È fondamentale sottolineare l’aspetto discriminatorio: in questo caso specifico, come ci spiega in un’intervista telefonica l’avvocato Olga Spena del Foro di Napoli Nord,
«La disconnessione dalla piattaforma ai danni del rider è stata giustamente considerata un atteggiamento ritorsivo nei confronti di chi protesta per le proprie condizioni di lavoro e per l’assenza di dispositivi di protezione individuale».
La seconda sentenza, invece, è del 2 gennaio 2021. In questa occasione il Tribunale di Bologna ha giudicato discriminatorio l’algoritmo Frank utilizzato dalla piattaforma Deliveroo, in quanto non opera alcuna distinzione tra i rider che non accedono all’area riservata dell’app per futili motivi e chi invece non vi accede per malattia o per esercitare il diritto di sciopero.
Per quanto il General Manager di Deliveroo Italy Matteo Sarzana spieghi che la sentenza fa riferimento a un sistema non più adoperato dalla piattaforma dal mese di novembre, resta il grande problema che da sempre denunciamo anche nel settore della ristorazione: la mancanza di una retribuzione di base che, nel caso dei rider, è aggravata dalla presenza di un CCNL che, di fatto, legittima il lavoro a cottimo, privando così i lavoratori e le lavoratrici del settore di quei diritti, di quelle tutele e di quelle garanzie di cui godono le persone con un contratto di lavoro, per così dire, regolare.

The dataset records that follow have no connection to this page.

-- ==== Sys2Proof/Machine/SelfTest.lean ====
section
/-!
DEFINITION. Self-test, injection and repair (R363 to R380): arming an injection, the sliced test and its findings, the
repair record, and the retirement of cache and directory ways.
-/

namespace Sys2Proof.Machine

open Sys2Proof

/-! ### Injection (R364, R368) -/

/-- The number of protected words in a group's largest write (R368). -/
def groupWords (g : Nat) : Nat :=
  if g == 1 then 16
  else if g == 3 || g == 5 || g == 7 || g == 0x10 || g == 0x11 || g == 0x12 || g == 0x16 then 8
  else if g == 0xC then 4 else 1

/-- Whether a group has sets and ways (R363). -/
def groupSets (g : Nat) : Bool := (1 ≤ g && g ≤ 0xB)

/-- Whether an instance of a group exists and is powered (R363, R368). -/
def Dev.instanceOk (d : Dev) (g i : Nat) : Bool :=
  if (1 ≤ g && g ≤ 6) || (0xA ≤ g && g ≤ 0xE) then
    let st := d.coreState i
    i < 288 && st != 0 && st != 2 && st != 4
  else if g == 7 || g == 8 || g == 9 || g == 0x11 then decide (i < 144)
  else if g == 0xF || g == 0x10 then
    let st := d.fld (mcReg R.MC_STATUS_STATE i)
    i < 16 && st != 0 && st != 5 && st != 6
  else if g == 0x12 then decide (i < 8)
  else if g == 0x13 || g == 0x14 then decide (i < 2)
  else if g == 0x15 then i == 0 else i == 1

/-- Whether a mask is one that the checker of a group is guaranteed to correct or detect (R368 policy 1). -/
def Dev.maskBounded (d : Dev) (g i : Nat) : Bool :=
  let f : Flip := ⟨g, i, 0, 0, d.reg (injReg R.INJ_FLIP_MASK g).reg,
    BitVec.ofNat 16 (d.fld (injReg R.INJ_FLIP_CHK_MASK g)), true⟩
  let wd := weight 64 f.mask.toNat
  let wc := weight 8 f.chk.toNat
  if g == 0x10 then
    let x8 := d.flag (mcReg R.MC_CFG_X8 i)
    let devs := (((nibbles f).map (deviceOf x8)).map fun h => h.1).eraseDups.length
    decide (devs ≤ if x8 then 1 else 2)
  else if g == 1 then decide (weight 32 f.mask.toNat + wc % 2 ≤ 1)
  else if g == 2 || g == 4 || g == 6 || g == 8 || g == 0xA || g == 0xB || g == 0xE || g == 0x14 then
    decide (wd + f.chk.toNat % 2 ≤ 1)
  else decide (wd + wc ≤ 2)

/-- Whether an arming is refused (R368). -/
def Dev.armRefused (d : Dev) (g : Nat) : Bool :=
  let i := d.fld (injReg R.INJ_SEL_INSTANCE g)
  let m := d.fld (injReg R.INJ_SEL_MATCH g)
  let p := d.fld R.SELFTEST_CTL_INJ_POLICY
  !d.instanceOk g i || decide (groupWords g ≤ d.fld (injReg R.INJ_SEL_WORD g))
    || m == 3 || (m == 2 && !groupSets g)
    || (d.locked && (p == 0
        || (!(p == 2 && d.flag R.SE_STATUS_DEBUG) && (g == 0x13 || !d.maskBounded g i))))

/-- A write of `INJ_ARM` of a group (R368, R380). -/
def Dev.injArmWrite (d : Dev) (g : Nat) (v : Word) : Dev :=
  let d := d.writeReg (injReg R.INJ_ARM_ARM g).reg v
  if bitOf v 0 && d.armRefused g then
    (d.setFld (injReg R.INJ_ARM_ARM g) 0).setFld (injReg R.INJ_ARM_REFUSED g) 1
  else d

/-- INJECTION_ARM (R368): a write of `INJ_ARM` of group grp. -/
def execInjectionArm (req : Requester) (grp : Nat) (v : Word) (s : State) : Host.Outcome State Fault Refusal :=
  onDev (reqOk req && decide (1 ≤ grp) && decide (grp ≤ 22)) s fun d => d.injArmWrite grp v

/-! ### The repair record (R376 to R379) -/

/-- The spares of a kind taken in a sub-array (R374). -/
def Dev.sparesUsed (d : Dev) (typ grp inst sub : Nat) : Nat :=
  (d.repairs.filter fun r => r.typ == typ && r.group == grp && r.inst == inst && r.sub == sub).length

/-- Whether an instance of a group is smaller than 32 KiB, and so has 2 spare rows in all (R363, R374). -/
def smallGroup (g : Nat) : Bool :=
  g == 0xA || g == 0xB || g == 0xC || g == 0xD || g == 0xE || g == 0xF || g == 0x11

/-- The spare rows of a sub-array. -/
def spareRows (g : Nat) : Nat := if smallGroup g then 2 else 4

/-- The SOURCE of an array group (R345, R363). -/
def groupSource (g : Nat) : Nat :=
  if g == 1 || g == 2 then 4 else if g == 3 || g == 4 then 5 else if g == 5 || g == 6 then 6
  else if g == 7 || g == 8 then 7 else if g == 9 then 8 else if g == 0xF || g == 0x10 then 1
  else if g == 0x11 then 9 else if g == 0x12 then 2 else if g == 0x13 then 0xF else if g == 0x14 then 0xD
  else if g == 0x15 then 0x15 else if g == 0x16 then 0xE else 0x13

/-! ### Retirement of ways and slices (R198, R199, R242, R343) -/

/-- The tiles whose slice keeps a usable way. -/
def Dev.usableSlices (d : Dev) : List Nat :=
  (List.range 144).filter fun t => d.fld (R.LLC_CTL_RETIRED.at (0x10000 * t)) != 4095

/-- The lines of a hash index that the LLC holds. -/
def Dev.llcOfIndex (d : Dev) (i : Nat) : List Nat :=
  (d.llc.filter fun kv => kv.2.isSome && hashIndex kv.1 == i).map fun kv => kv.1

/-- Hash index i moves to a tile (R199): dirty lines are written back, the others invalidated, the entry rewritten. -/
def Dev.moveIndex (d : Dev) (i t : Nat) : Dev :=
  let d := d.setFld (R.SLICE_MAP_MOVING.at (8 * i)) 1
  let d := (d.llcOfIndex i).foldl (fun d g =>
    let d := (d.llcEvict g).setDir g { d.dir g with llcd := false, llcway := 0 }
    if (d.dir g).st == .uncached && (d.txn g).isNone then d.closeTxn g else d) d
  (d.setFld (R.SLICE_MAP_TILE.at (8 * i)) t).setFld (R.SLICE_MAP_MOVING.at (8 * i)) 0

/-- The indices of tiles without a usable way go, in ascending order, to the tiles that have one (R198, R343). -/
def Dev.remapSlices (d : Dev) : Dev :=
  let good := d.usableSlices
  let bad := (List.range 144).filter fun t => !good.contains t
  (List.range bad.length).foldl (fun d k =>
    match bad[k]?, good[k % good.length]? with
    | some i, some t => if d.fld (R.SLICE_MAP_TILE.at (8 * i)) == t then d else d.moveIndex i t
    | _, _ => d) d

/-- An LLC way is retired (R343): emptied, out of use; a slice without ways gives up its indices. -/
def Dev.retireLlcWay (d : Dev) (t w : Nat) : Dev :=
  let d := (d.flushWay t w).setFld (llcCtl t w) 0
  let d := ((d.setFld (llcCtl t (24 + w)) 0).setFld (llcCtl t (36 + w)) 1)
  let u := d.unitAt 5 (12 * t + w)
  let d := d.setUnit 5 (12 * t + w) { u with retired := true, candidate := false }
  let d := (d.addRepair (retiredUnit d 5 t w) 7).log
    { source := 7, inst := t, cls := 4, action := 3, bucket := u.bucket, location := 7 + w * 2 ^ 24 }
  if d.fld (R.LLC_CTL_RETIRED.at (0x10000 * t)) == 4095 then d.remapSlices else d

/-- A directory register of slice t. -/
def dirReg (f : Field) (t : Nat) : Field := f.at (0x10000 * t)

/-- The lines of slice t that stand in a way of the directory. -/
def Dev.dirWayLines (d : Dev) (t w : Nat) : List Nat :=
  (d.dirs.filter fun kv => hashIndex kv.1 == t && kv.2.way == w && kv.2.valid).map fun kv => kv.1

/-- A line leaves the directory (R242): every copy here is written back and invalidated. -/
def Dev.purgeLine (d : Dev) (g : Nat) : Dev :=
  let d := (d.holders g).foldl (fun d c => d.flushLine c g) d
  let d := (d.llcEvict g).setDir g { ownseq := (d.dir g).ownseq }
  d

/-- A directory way is retired, unless fewer than 4 would stay usable: then it stays in service and its uncorrectable
words are purged, with a persistent correctable record (R343). -/
def Dev.retireDirWay (d : Dev) (t w : Nat) : Dev :=
  let n := d.fld (dirReg R.DIR_STATUS_USABLE t)
  let inst := 8 * t + w
  let u := d.unitAt 6 inst
  if n ≤ 4 then
    (d.setUnit 6 inst { u with candidate := false }).log { source := 8, inst := t, cls := 1, action := 7, bucket := u.bucket }
  else
    let d := (d.dirWayLines t w).foldl (fun d g => d.purgeLine g) d
    let d := d.setFld (dirReg R.DIR_STATUS_USABLE t) (n - 1)
    let d := d.setFld ⟨(dirReg R.DIR_STATUS_RETIRED t).reg, (dirReg R.DIR_STATUS_RETIRED t).lo + w, 1⟩ 1
    let d := d.setUnit 6 inst { u with retired := true, candidate := false }
    (d.addRepair (retiredUnit d 6 t w) 8).log
      { source := 8, inst := t, cls := 4, action := 3, bucket := u.bucket, location := 9 + w * 2 ^ 24 }

/-! ### Findings of a sliced test (R374) -/

/-- Whether a group's fault counts against its core (R343, R374). -/
def coreGroup (g : Nat) : Bool := (1 ≤ g && g ≤ 6) || (0xA ≤ g && g ≤ 0xE)

/-- Whether an array can disable a way or an entry of its own (R343). -/
def disablesEntry (g : Nat) : Bool := g == 0xA || g == 0xB || g == 0xE || g == 0x14

/-- No spare is left in a sub-array (R343, R374). -/
def Dev.noSpare (d : Dev) (g i sub : Nat) : Dev :=
  let d := d.log { source := groupSource g, inst := i, cls := 4, action := 7, location := g }
  if 1 ≤ g && g ≤ 6 then d.candidate 4 i 1 0
  else if g == 7 || g == 8 then d.retireLlcWay i (sub / 8 % 12)
  else if g == 9 then d.retireDirWay i (sub / 8 % 8)
  else if disablesEntry g then d
  else d.log { source := groupSource g, inst := i, cls := 3, location := g }

/-- Maps a spare row or column (R374, R376), with its records. -/
def Dev.mapSpare (d : Dev) (typ g i sub loc : Nat) : Dev :=
  let n := d.sparesUsed typ g i sub
  if (if typ == 1 then spareRows g else 1) ≤ n then d.noSpare g i sub
  else
    (d.addRepair ⟨typ, 7, g, i, sub, loc, n, false, false, d.frame⟩ (groupSource g)).log
      { source := groupSource g, inst := i, cls := 4, action := 3, location := g + loc * 256 }

/-- What hardware does with a finding (R374). -/
def Dev.repairFinding (d : Dev) (f : SliceFinding) : Dev :=
  match f with
  | .clean => d
  | .row g i sub row => d.mapSpare 1 g i sub row
  | .column g i sub col => d.mapSpare 2 g i sub col
  | .checker g i sub =>
    let retired (d : Dev) := d.log { source := groupSource g, inst := i, cls := 4, action := 3, location := g }
    if coreGroup g then (retired d).candidate 4 i 1 0
    else if g == 7 || g == 8 then d.retireLlcWay i (sub / 8 % 12)
    else if g == 9 then d.retireDirWay i (sub / 8 % 8)
    else d.log { source := groupSource g, inst := i, cls := 3, location := g }

/-! ### The test engines (R371 to R375) -/

/-- A register of test engine e. -/
def sliceReg' (f : Field) (e : Nat) : Field := f.at (0x40 * e)

def Dev.engine (d : Dev) (e : Nat) : Engine := SMap.get (fun _ => {}) d.engines e
def Dev.setEngine (d : Dev) (e : Nat) (x : Engine) : Dev :=
  { d with engines := SMap.set (fun _ => {}) d.engines e x }

/-- The slices of an engine (R373). -/
def sliceTotal (e : Nat) : Nat := if e < 4 then 85864 else if e == 4 then 5144 else 7176

/-- Whether this frame is engine e's slot (R371). -/
def Dev.sliceSlot (d : Dev) (e : Nat) : Bool :=
  let p := Nat.max 16 (d.fld (sliceReg' R.SLICE_CTL_PERIOD e))
  d.frame.toNat % p == e * (p / 6)

/-- A slice that falls due at a tick (R371, R375): in assisted mode DUE is set and an event raised. -/
def Dev.sliceTick (d : Dev) (e : Nat) : Dev :=
  if d.flag (sliceReg' R.SLICE_CTL_EN e) && d.phase == .running && d.sliceSlot e then
    let d := d.setEngine e { d.engine e with owed := true }
    if d.duty 8 && !d.flag (sliceReg' R.SLICE_STATUS_DUE e) then
      (d.setFld (sliceReg' R.SLICE_STATUS_DUE e) 1).dutyEvent
    else d
  else d

/-- The rotation goes on (R373); a pass ends at the last slice. -/
def Dev.sliceNext (d : Dev) (e : Nat) : Dev :=
  let p := d.fld (sliceReg' R.SLICE_STATUS_POSITION e) + 1
  if p < sliceTotal e then d.setFld (sliceReg' R.SLICE_STATUS_POSITION e) p
  else
    let len := Nat.min (d.frame.toNat - (d.engine e).start.toNat) (2 ^ 31 - 1)
    let d := (d.setFld (sliceReg' R.SLICE_STATUS_POSITION e) 0).setFld (sliceReg' R.SLICE_STATUS_LAST_PASS e) len
    (d.setFld (sliceReg' R.SLICE_STATUS_PASS_DONE e) 1).setEngine e { d.engine e with start := d.frame }

/-- `SLICE_FAIL` holds a finding (R375). -/
def Dev.showFinding (d : Dev) (e : Nat) (f : SliceFinding) : Dev :=
  let off := (sliceReg' R.SLICE_FAIL_GROUP e).reg
  let w (g i loc col : Nat) : Word :=
    word (g % 256 + i % 65536 * 2 ^ 8 + loc % 65536 * 2 ^ 24 + col * 2 ^ 40 + 2 ^ 41)
  let d := d.setEngine e { d.engine e with held := f }
  match f with
  | .clean => d.setReg off 0
  | .row g i _ r => (d.setReg off (w g i r 0)).dutyEvent
  | .column g i _ c => (d.setReg off (w g i c 1)).dutyEvent
  | .checker g i _ => (d.setReg off (w g i 0 0)).dutyEvent

/-- SLICE_TEST (R372, R374, R375): engine e runs a slice; in assisted mode only one that software released, and its
finding is held for software. -/
def execSliceTest (e : Nat) (finding : SliceFinding) (s : State) : Host.Outcome State Fault Refusal :=
  onData (decide (e < 6)) s fun d =>
    let x := d.engine e
    if !d.flag (sliceReg' R.SLICE_CTL_EN e) || d.phase != .running then d
    else if d.duty 8 then
      match x.go with
      | none => d
      | some k =>
        let p := d.fld (sliceReg' R.SLICE_STATUS_POSITION e)
        let d := d.setEngine e { x with go := none, owed := false, misses := 0 }
        let d := d.setFld (sliceReg' R.SLICE_STATUS_DUE e) 0
        let d := if k == p then d.sliceNext e else d
        if finding == .clean then d else d.showFinding e finding
    else
      ((d.setEngine e { x with owed := false, misses := 0 }).sliceNext e).repairFinding finding

/-- A write of `SLICE_GO` of engine e (R375). -/
def Dev.sliceGoWrite (d : Dev) (e : Nat) (v : Word) : Dev :=
  let x := d.engine e
  let k := getF v 0 24
  let due := d.flag (sliceReg' R.SLICE_STATUS_DUE e)
  let p := d.fld (sliceReg' R.SLICE_STATUS_POSITION e)
  let d := if bitOf v 24 && d.duty 8 && (due || k != 0xFFFFFF) then
      d.setEngine e { x with go := some (if k == 0xFFFFFF then p else k) }
    else d
  if d.flag (sliceReg' R.SLICE_FAIL_VALID e) && (bitOf v 25 || bitOf v 26) then
    let f := (d.engine e).held
    let d := d.showFinding e .clean
    if bitOf v 25 then d.repairFinding f else d
  else d

/-- SLICE_GO (R375): a write of `SLICE_GO`. -/
def execSliceGo (req : Requester) (e : Nat) (v : Word) (s : State) : Host.Outcome State Fault Refusal :=
  onDev (reqOk req && decide (e < 6)) s fun d => d.sliceGoWrite e v

/-- SLICE_REPAIR (R375): a write of `SLICE_GO`. -/
def execSliceRepair (req : Requester) (e : Nat) (v : Word) (s : State) : Host.Outcome State Fault Refusal :=
  onDev (reqOk req && decide (e < 6)) s fun d => d.sliceGoWrite e v

/-- SLICE_SKIP (R375): a write of `SLICE_GO`. -/
def execSliceSkip (req : Requester) (e : Nat) (v : Word) (s : State) : Host.Outcome State Fault Refusal :=
  onDev (reqOk req && decide (e < 6)) s fun d => d.sliceGoWrite e v

/-! ### The repair window (R377, R380) -/

/-- The bits of a repair-record entry, without its check. -/
def Repair.bits (r : Repair) : Nat :=
  r.typ % 16 + r.kind % 16 * 2 ^ 4 + r.group % 256 * 2 ^ 8 + r.inst % 65536 * 2 ^ 16 + r.sub % 65536 * 2 ^ 32
    + r.loc % 65536 * 2 ^ 48 + r.spare % 256 * 2 ^ 64 + bnat r.fused * 2 ^ 72 + bnat r.fuseBad * 2 ^ 73
    + r.frame.toNat * 2 ^ 128

end Sys2Proof.Machine
end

Nel caso di questa sentenza, occorre soffermarsi sul significato dell’accezione discriminatoria nei confronti dell’algoritmo. Sempre Olga Spena afferma:
«I rider vengono classificati in base a quella che è la loro disponibilità, in particolare alla disponibilità manifestata sulla piattaforma: più i riders si rendono disponibili, maggiore è il coefficiente che gli viene attribuito, in base al quale dipenderà la frequenza delle consegne proposte dalla piattaforma. Allo stesso modo, meno il rider si rende disponibile sulla piattaforma più il proprio coefficiente si abbassa, indipendentemente dal motivo della mancata disponibilità (magari, per ironia della sorte, un rider potrebbe aver contratto il covid proprio a causa della mancanza dei dispositivi di sicurezza individuali a disposizione dell’azienda).
In più, sempre in base a questo meccanismo, in caso di adesione a uno sciopero date le condizioni sopracitate –- pregiudicando quindi la connessione alla piattaforma –- viene automaticamente attribuito al rider un coefficiente più basso che lo porterà inevitabilmente alla disconnessione».
SITUAZIONE AD OGGI
È ripartita la trattativa tra Assodelivery e sindacati: i secondi vorrebbero applicare per i rider il CCNL logistica e un rapporto di lavoro subordinato con paga oraria. Assodelivery, invece, continua a ritenere valido il CCNL firmato con UGL il 15 settembre.
Le parti sono ancora distanti, ma non si può ignorare che in un periodo delicato come quello che stiamo vivendo a causa della pandemia, si stanno portando all’esasperazione quelle situazioni lavorative che erano già compromesse da ben prima del lockdown di marzo.
Inoltre, la generazione più giovane lavorativamente attiva – la più propensa a fare lavori saltuari come il rider “per arrotondare” – è nota per essere la generazione del precariato, la prima che, dal dopoguerra, ha minori prospettive lavorative ed economiche dei propri genitori.
Il “CCNL rider” è senza dubbio troppo poco ambizioso, troppo poco strutturato e per nulla finalizzato all’effettiva tutela dei diritti dei lavoratori e delle lavoratrici, ma solo a favorirne lo sfruttamento.